Your answer should be every line of the records that contains the word "imgCounter", copied as it stands.
(Extracted information begins)
/-- Fields of an image's envelope and header (R415, R440). -/
def imgCounter (head : List Byte) : Nat := le head 32 8
def imgLength (head : List Byte) : Nat := le head 136 4
def imgVersion (head : List Byte) : Nat := le head 140 4
def imgHash (head : List Byte) : List Byte := slice head 152 48

/-- The rollback floor. -/
def Hub.floorOf (h : Hub) : Nat := h.pget P.MG_ROLLBACK_FLOOR 0

/-- DEV_ID and DEV_REV (R34). -/
def devId : Nat := 0xA7DE9240
def devRev : Nat := 0x00004201

/-! ## The boot ROM (R433 to R437) -/

/-- The checks of R436: the image verified when it was staged, and its COUNTER is at least the rollback floor. -/
def Hub.fwPasses (h : Hub) (s : Nat) : Bool := (h.fw s).good && h.floorOf ≤ imgCounter (h.fw s).head

/-- A boot attempt from a slot (R434, R436): whether it boots. -/
def Hub.bootTry (h : Hub) (s : Nat) : Hub × Bool :=
  let x := h.fw s
  let h := h.modMg (fun m => { m with running := s })
  if x.state = 4 && x.tries = 0 then
    ((h.modFw s (fun x => { x with state := 6 })).modMg (fun m => { m with fallback := true, tellFall := some (s, 0) }), false)
  else if !h.fwPasses s then (h.modFw s (fun x => { x with state := 6 }), false)
  else if x.state = 3 then (h.modFw s (fun x => { x with state := 4, tries := h.pget P.MG_FW_TRIAL_TRIES 0 - 1, time := 0 }), true)
  else if x.state = 4 then (h.modFw s (fun x => { x with tries := x.tries - 1 }), true)
  else (h, true)

/-- Slot A or B in a state, the lower one first. -/
def Hub.slotIn (h : Hub) (st : Nat) : Option Nat := [0, 1].find? (fun s => (h.fw s).state == st)

/-- The candidates are tried in turn. -/
def Hub.bootFirst (h : Hub) : List (Hub → Option Nat) → Hub × Bool
  | [] => (h, false)
  | f :: fs =>
    match f h with
    | none => h.bootFirst fs
    | some s =>
      let r := h.bootTry s
      if r.2 then r else r.1.bootFirst fs

/-- The choice of an image by BOOT_SRC (R433, R435). -/
def Hub.chooseImage (h : Hub) : Hub × Bool :=
  let src := bits h.straps 5 2
  if src = 0 then
    h.bootFirst [fun h => (h.slotIn 3).orElse (fun _ => h.slotIn 4), fun h => (h.slotIn 5).orElse (fun _ => h.slotIn 2), fun _ => some 2]
  else h.bootTry (src - 1)

/-- An erase-intent record found at start is completed, taking up to 25 ms (R421, R438); a RESET that its policy asked for is still due at a wake (R425). -/
def Hub.finishErase (h : Hub) : Hub :=
  if h.ky.erase.isEmpty then h
  else
    let reset := (h.ky.rinse.map (·.2)).getD false && h.pw.state == .exiting
    let h := (h.within (h.clk.up + ms 25)).rinseIntent.modKy (fun y => { y with rinse := none })
    if reset then h.modPw (fun p => { p with resetDue := some causeTamper }) else h

/-- The latch is read (R427): the policies of its sources are applied without their RESET, and the hub is in tamper-hold. -/
def Hub.readLatch (h : Hub) : Hub :=
  let latch := h.pget P.KY_TAMPER_LATCH 0
  let h := ((List.range 6).filter (bit latch)).foldl (fun h s => (h.applyPolicy s (h.tamperPolicy s).1 false).finishErase) h
  h.modKy (fun y => { y with hold := latch % 64 != 0 })

/-- The Lint code of a strap fault (R22, log 23). -/
def lintStrap : Nat := 0x0080

/-- The configuration store is applied: ports are enabled with their stored values, the ID of R208 is taken, CC pins present Rp where a
Type-C port is enabled (R438, R483), F0 follows FU_ENABLE. -/
def Hub.applyStore (h : Hub) : Hub :=
  let h := [0, 1, 2].foldl (fun h p => if !h.portAbsent p && h.pget P.LN_ENABLE p = 1 && (h.port p).state = .disabled then h.toDetect p else h) h
  let h := [0, 1, 2, 3].foldl (fun h n => if h.pget P.TC_ENABLE n = 1 then h.tcEnable n 1 else h) h
  let h := (h.rejoin.setPerst true).ethStart
  let h := if h.strapFault then h.lintRec lintStrap 3 [] true else h
  h.fuseKick

/-- The Lint code of an image copy that a resume finds changed or absent (R439, log 23). -/
def lintCopy : Nat := 0x0F80

/-- An image is checked: the MEASURED root is derived outside tamper-hold (R410, R427), and express forwarding is up (R438). -/
def Hub.imageReady (h : Hub) : Hub :=
  (h.modMg (fun m => { m with loaded := true, express := true })).modKy (fun y => { y with measured := !y.hold && !y.secretOff && !y.debugged })

/-- The image of the running slot is copied to the firmware data area and measured (R436, R438). -/
def Hub.copyImage (h : Hub) : Hub :=
  let x := h.fw h.mg.running
  ({ h with dram := writeMem h.dram fwArea x.image } : Hub).modMg (fun m => { m with mImage := imgHash x.head })

/-- The boot ROM from its reading of the latch on: NV store, latch, configuration store, boot records, image, or ROM-hold (R437, R438). -/
def Hub.bootChoose (h : Hub) : Hub :=
  let r := h.nvLoad.finishErase.forbidRinse.readLatch.applyStore.bootLoad.chooseImage
  if r.2 then (r.1.modMg (fun m => { m with tellFall := m.tellFall.map (fun f => (f.1, m.running)) })).copyImage.imageReady.showPins
  else (r.1.modMg (fun m => { m with romHold := true, express := true })).showPins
(Extracted information ends)
• _Task answer_:
def imgCounter (head : List Byte) : Nat := le head 32 8
def Hub.fwPasses (h : Hub) (s : Nat) : Bool := (h.fw s).good && h.floorOf ≤ imgCounter (h.fw s).head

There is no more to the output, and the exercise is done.